§ Data to examine:

/-- A unit leaves service (R634). -/
def Mach.isolate (m : Mach) (u : Nat) : Mach :=
  let m := { (m.setUnit u 3).markGone u with flt := { m.flt with outSince := tset m.flt.outSince u m.sys.slots, reclaimed := m.flt.reclaimed.filter (fun e => e.2 ≠ u) } }
  if 0x80 ≤ u && u < 0xC0 then { m with mem := { m.mem with failed := ((u - 0x80) :: m.mem.failed).eraseDups } }
  else if u < 0x50 then m.haltTile u
  else if 0xC0 ≤ u && u < 0xC8 then m.portDownQuiet (u - 0xC0)
  else if 0xD0 ≤ u && u < 0xE0 then m.put (A.ETH_STS (u - 0xD0)) 2 0 0
  else if 0x100 ≤ u && u < 0x108 then m.haltCore (u - 0x100)
  else if 0x110 ≤ u && u < 0x120 then m.loseWay (u - 0x110)
  else m

/-- A tile's repair (R245, R247): a copy to the spare, or the tile is lost. -/
def Mach.repairTile (m : Mach) (t : Nat) : Mach :=
  let m := (m.sessionTileFailed t).failTile t
  m.setUnit t (if m.bit (A.TILE_STS t) 31 then 5 else 4)

/-- The contexts in use of the partition that owns a failed channel are aborted with MEM_ERR. -/
def Mach.abortOwner (m : Mach) (ch : Nat) : Mach :=
  match m.chOwner ch with
  | some p => (m.agg.filter (fun (e : Nat × AggCtx) => e.2.part = p)).foldl (fun (a : Mach) (e : Nat × AggCtx) => if a.ctxInUse e.1 then a.abortCtx e.1 5 false else a) m
  | none => m

/-- A channel's repair: a retirement as partition 0 would start it (R516, R641). -/
def Mach.repairChannel (m : Mach) (ch src : Nat) : Mach :=
  let m := if src = 0x54 then m.abortOwner ch else m
  let m := m.retire ch
  if m.chState ch = 4 then m.setUnit (0x80 + ch) 4 else m

/-- The repair of a unit (R641); `was` is the unit's state before the fault. -/
def Mach.repair (m : Mach) (u src : Nat) : Mach :=
  if u < 0x50 then m.repairTile u
  else if 0x80 ≤ u && u < 0xC0 then m.repairChannel (u - 0x80) src
  else if m.unitState u = 3 then m.setUnit u 5
  else m

/-! ### Reactions (R632 to R635, R639) -/

/-- ERR_N is driven for a class (R633, R639). -/
def Mach.drives (m : Mach) (cls : Nat) : Bool := m.fld A.FLT_PIN 2 0 ≠ 0 && m.fld A.FLT_PIN 2 0 ≤ cls

/-- FLT_REACT_c as it reads: ERRN is computed (R632). -/
def Mach.reactWord (m : Mach) (cls : Nat) : Nat := withBits (m.rd (A.FLT_REACT cls)).toNat 5 5 (b2n (m.drives cls))

/-- ERR_N falls (R639). -/
def Mach.driveErr (m : Mach) : Mach := ((m.putBit A.FLT_PIN 31 true).putBit A.FLT_PIN 30 true).putBit A.FLT_PIN 3 true

/-- Ring egress stops, and peers are told (R635). -/
def Mach.stopEgress (m : Mach) (cls : Nat) : Mach := (m.putBit A.FLT_EGRESS 0 true).broadcast 6 1 0xFFFF cls m.phase

/-- The reactions of a fault that has any effect, as bits of R632. -/
def Mach.taken (m : Mach) (src u cls : Nat) : Nat :=
  let r := m.reactWord cls
  let out := 3 ≤ m.unitState u
  let has (b : Nat) (c : Bool) : Nat := if bitOf r b && c then 2 ^ b else 0
  has 1 true + has 2 (!out) + has 3 (cls = 4 || (m.unitOwner u).isSome) + has 4 true + has 5 true + has 6 (!out && resettable u) +
    (if (bitOf r 7 || (u < 0x50 && cls = 3)) && !out && src ≠ 0 then 2 ^ 7 else 0)

/-- The reactions, in the order of R632's table. -/
def Mach.react (m : Mach) (src u cls bits : Nat) : Mach :=
  let m := if bitOf bits 1 then m.fire (m.fld (A.FLT_REACT cls) 21 12) else m
  let m := if bitOf bits 2 then m.isolate u else m
  let m := if bitOf bits 3 then
      (if cls = 4 then (List.range 16).foldl (fun a p => a.quiesce p) m
       else match m.unitOwner u with | some p => m.quiesce p | none => m)
    else m
  let m := if bitOf bits 4 then m.stopEgress cls else m
  let m := if bitOf bits 5 then m.driveErr else m
  let m := if bitOf bits 6 then
      let m := if m.unitState u < 3 then m.isolate u else m
      { m with sys := { m.sys with resetting := (u :: m.sys.resetting).eraseDups } }
    else m
  if bitOf bits 7 then m.repair u src else m

/-! ### Shutdown (R691) -/

/-- Every key slot, the link and memory installations and every session key go (R578). -/
def Mach.zeroKeys (m : Mach) : Mach :=
  { m with keys := [], att := { m.att with sess := [], work := [], export_ := [] } }

/-- The power manager enters SHUTDOWN (R691): the optics are dark, and the tiles and the DRAM lose power. -/
def Mach.shutdown (m : Mach) : Mach :=
  let m := (List.range 8).foldl (fun a n => if a.ringLive n then a.portDownQuiet n else a) m
  let m := (List.range 16).foldl (fun a n => a.put (A.ETH_STS n) 2 0 0) m
  let m := (List.range 80).foldl (fun a t => a.setTileState t 0) m
  let m := { m with tiles := [], gates := [], shards := [], mem := { m.mem with cells := [] } }
  ((m.zeroKeys.stopDrbgs).put A.PWR_STS 1 0 2).markGone everyTarget

/-- What the image in flash bank `b` measures at stage `i` (R547, R659): an image staged in this run, or what the bank held. -/
def Mach.bankMeasure (m : Mach) (b i : Nat) : List Byte :=
  match tfind m.sys.flash b with
  | some img => sha384' (slice img (fieldAt img (0x10 + 64 * i) 4) (fieldAt img (0x14 + 64 * i) 4))
  | none => Config.factoryMeasure b i

/-- A core that has just restarted on the staged bank fails: both halves run the booted bank again (R663). -/
def Mach.activationFail (m : Mach) : Mach :=
  let b := m.fld A.LC_STS 8 8
  let x := m.sys.meas
  { (m.put A.FW_STS 2 0 6) with sys := { m.sys with reload := [], meas := [x.getD 0 [], m.bankMeasure b 1, m.bankMeasure b 2, x.getD 3 [], x.getD 4 []] } }

/-- What a source itself does beside its class's reactions (R636, R642, R663, R690, R691, R700). -/
def Mach.ownAction (m : Mach) (src u detail : Nat) : Mach :=
  let m := if src = 0x81 && m.fld A.FW_STS 2 0 = 5 && u < 0x104 then m.activationFail else m
  let m := if src = 0x90 then m.putBit (A.FLT_USTS u) 28 true else m
  let m := if src = 0x01 || src = 0x02 then m.putBit A.MGT_ALERT 0 true else m
  let m := if (src = 0x03 || src = 0x04) && 95 ≤ detail then m.putBit A.MGT_ALERT 1 true else m
  let m := if src = 0x01 || src = 0x04 || src = 0x05 then m.shutdown else m
  if src = 0x30 then { m with flt := { m.flt with dead := true } } else m

/-! ### A fault is handled (R630, R632) -/

/-- Source and class as they are raised: the last spare of a hub engine or die link is gone (R634). -/
def Mach.escalate (m : Mach) (src u cls : Nat) : Mach × Nat × Nat × Nat :=
  if src = 0x82 || src = 0x84 then
    if m.flt.spareUsed.contains u then (if src = 0x82 && 0x130 ≤ u then (m, 0x30, 0x130, 4) else (m, src, u, 3))
    else ({ m with flt := { m.flt with spareUsed := u :: m.flt.spareUsed } }, src, u, cls)
  else (m, src, u, cls)

/-- One fault, in handling order: counted, latched, logged, and its reactions taken. -/
def Mach.handleFault (m : Mach) (src u cls detail : Nat) (inj : Bool) : Mach :=
  let (m, src, u, cls) := m.escalate src u cls
  let m := (m.bump (A.FLT_CNT cls)).bumpF (A.FLT_USTS u) 15 0 1
  let m := if 2 ≤ cls then m.bump A.FLT_RECOV else m
  let (m, first) := m.latchFault src u cls detail inj
  let m := if cls = 2 && m.unitState u = 1 then m.setUnit u 2 else m
  let bits := m.taken src u cls
  let m := m.logFault src u cls detail bits first inj
  let m := if m.drives cls then m.putBit A.MGT_ALERT 3 true else m
  let m := if unitShared u then { m with att := { m.att with service := true } } else m
  (m.react src u cls bits).ownAction src u detail

/-- An injection that is raised clears ARM of its page (R643). -/
def Mach.clearInj (m : Mach) (src u detail : Nat) : Mach :=
  let m := { m with flt := { m.flt with inj := m.flt.inj.erase (src, u, detail) } }
  { m with regs := { m.regs with act := m.regs.act.map (fun e =>
      if e.1 % 0x1000 = 0x14 && bitsOf e.2.toNat 23 16 = src && bitsOf e.2.toNat 15 0 = detail then (e.1, e.2 &&& 0x7FFFFFFF) else e) } }

/-- A fault input latched at this edge (R630): one that a command raised, one injected, or one its unit detects now. -/
def Mach.faultInput (m : Mach) (src u detail : Nat) : Mach :=
  match srcClass src u with
  | none => m
  | some cls =>
    if m.flt.inj.contains (src, u, detail) then
      ((m.clearInj src u detail).detected src u detail).handleFault src u cls detail true
    else if m.raised.contains (src, u, detail) then
      ({ m with raised := m.raised.erase (src, u, detail) }).handleFault src u cls detail false
    else (m.detected src u detail).handleFault src u cls detail false

def execFaultInput (src : Byte) (unit : BitVec 16) (detail : Word) (s : State) : Host.Outcome State Fault Refusal :=
  s.onMach (fun m =>
    if m.isGone everyTarget then { m.countDiscard with raised := m.raised.erase (src.toNat, unit.toNat, detail.toNat) }
    else m.faultInput src.toNat unit.toNat detail.toNat)

/-- HOLD is clear and the minimum has run: the pin is released (R639). -/
def execErrnRelease (s : State) : Host.Outcome State Fault Refusal :=
  s.onMach (fun m => if m.bit A.FLT_PIN 30 && !m.bit A.FLT_PIN 3 then (m.putBit A.FLT_PIN 30 false).putBit A.FLT_PIN 31 false else m)

/-! ### Mismatch, leases, saturation (R636, R637, R640) -/

/-- The state a unit reports on the management path differs from FLT_USTS (R636). -/
def Mach.mgmtMismatch (m : Mach) (u mgmt : Nat) : Mach :=
  m.raiseFault 0x90 u (mgmt + 16 * m.unitState u)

§ What you need to do: Begin with the line that has "def Mach.escalate (m" in the listing above and end after the line that has "let (m, first)"; output those lines exactly.

§ Answer to the exercise:
def Mach.escalate (m : Mach) (src u cls : Nat) : Mach × Nat × Nat × Nat :=
  if src = 0x82 || src = 0x84 then
    if m.flt.spareUsed.contains u then (if src = 0x82 && 0x130 ≤ u then (m, 0x30, 0x130, 4) else (m, src, u, 3))
    else ({ m with flt := { m.flt with spareUsed := u :: m.flt.spareUsed } }, src, u, cls)
  else (m, src, u, cls)

/-- One fault, in handling order: counted, latched, logged, and its reactions taken. -/
def Mach.handleFault (m : Mach) (src u cls detail : Nat) (inj : Bool) : Mach :=
  let (m, src, u, cls) := m.escalate src u cls
  let m := (m.bump (A.FLT_CNT cls)).bumpF (A.FLT_USTS u) 15 0 1
  let m := if 2 ≤ cls then m.bump A.FLT_RECOV else m
  let (m, first) := m.latchFault src u cls detail inj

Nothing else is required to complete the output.